*** Begin section ***

-- ==== Sys2Proof/Laws/Growth.lean ====
section
/-! SUPPORT. What no operation of a step takes back: events queued stay queued, or a full queue is reported; frames out
of transmission stay queued, or their loss is reported. From these follow what a step tells and sends. -/

set_option linter.unusedSimpArgs false
set_option linter.unusedVariables false
set_option linter.unreachableTactic false
set_option linter.unusedTactic false

namespace Sys2Proof.Machine

/-- Which queued frames an operation keeps: those without a superseding key, claims, notices and PRESENCE. -/
structure Keep where
  plain : Bool := true
  claims : Bool := true
  notices : Bool := true
  presence : Bool := true

/-- Is a frame of this key kept? -/
def Keep.has (κ : Keep) : Option FrameKey → Bool
  | none => κ.plain
  | some (.claim _) => κ.claims
  | some (.notice _) => κ.notices
  | some .presence => κ.presence

/-- From s to t nothing queued is taken back. -/
structure Grows (κ : Keep) (s t : State) : Prop where
  clock : t.clock = s.clock
  state : s.line.state ≠ .detached → t.line.state ≠ .detached
  queue : s.events.queue <+: t.events.queue
  overrun : 0 < s.events.overrun → 0 < t.events.overrun
  frames : ∀ f ∈ s.line.queue, f.sending = none → κ.has f.payload.key = true →
    f ∈ t.line.queue ∨ ∃ x, s.tells t .lineCongestion [f.payload.code, f.dest, x]

variable {κ : Keep}

theorem Grows.refl (s : State) : Grows κ s s :=
  ⟨rfl, id, List.prefix_rfl, id, fun _ h _ _ => Or.inl h⟩

/-- What is told stays told. -/
theorem Grows.tells {r s t : State} (h : Grows κ s t) {k : EventKind} {fields : List Nat}
    (ht : r.tells s k fields) : r.tells t k fields := by
  rcases ht with ht | ⟨h1, h2⟩
  · refine Or.inl ?_
    obtain ⟨u, hu⟩ := h.queue
    rw [← hu]
    by_cases hl : r.events.queue.length ≤ s.events.queue.length
    · rw [List.drop_append_of_le_length hl]
      exact List.mem_append_left _ ht
    · rw [List.drop_eq_nil_of_le (by omega)] at ht
      exact absurd ht (by simp)
  · exact Or.inr ⟨le_trans h1 h.queue.length_le, h.overrun h2⟩

/-- What is told from a later state on is told from an earlier one on. -/
theorem Grows.tells_from {r s t : State} (h : Grows κ r s) {k : EventKind} {fields : List Nat}
    (ht : s.tells t k fields) : r.tells t k fields := by
  rcases ht with ht | ht
  · refine Or.inl ?_
    rw [← h.clock]
    exact (List.drop_sublist_drop_left _ h.queue.length_le).subset ht
  · exact Or.inr ht

theorem Grows.trans {r s t : State} (h : Grows κ r s) (h' : Grows κ s t) : Grows κ r t where
  clock := h'.clock.trans h.clock
  state := fun x => h'.state (h.state x)
  queue := h.queue.trans h'.queue
  overrun := fun x => h'.overrun (h.overrun x)
  frames := fun f hf hs hk => by
    rcases h.frames f hf hs hk with h1 | ⟨x, h1⟩
    · rcases h'.frames f h1 hs hk with h2 | ⟨x, h2⟩
      · exact Or.inl h2
      · exact Or.inr ⟨x, h.tells_from h2⟩
    · exact Or.inr ⟨x, h'.tells h1⟩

*** End section ***

### WHAT YOU SHOULD DO
The required output is every line above from the one with "structure Keep where" down to the one with "overrun : 0", restated word for word, ends included.

### EXPECTED ANSWER
structure Keep where
  plain : Bool := true
  claims : Bool := true
  notices : Bool := true
  presence : Bool := true

/-- Is a frame of this key kept? -/
def Keep.has (κ : Keep) : Option FrameKey → Bool
  | none => κ.plain
  | some (.claim _) => κ.claims
  | some (.notice _) => κ.notices
  | some .presence => κ.presence

/-- From s to t nothing queued is taken back. -/
structure Grows (κ : Keep) (s t : State) : Prop where
  clock : t.clock = s.clock
  state : s.line.state ≠ .detached → t.line.state ≠ .detached
  queue : s.events.queue <+: t.events.queue
  overrun : 0 < s.events.overrun → 0 < t.events.overrun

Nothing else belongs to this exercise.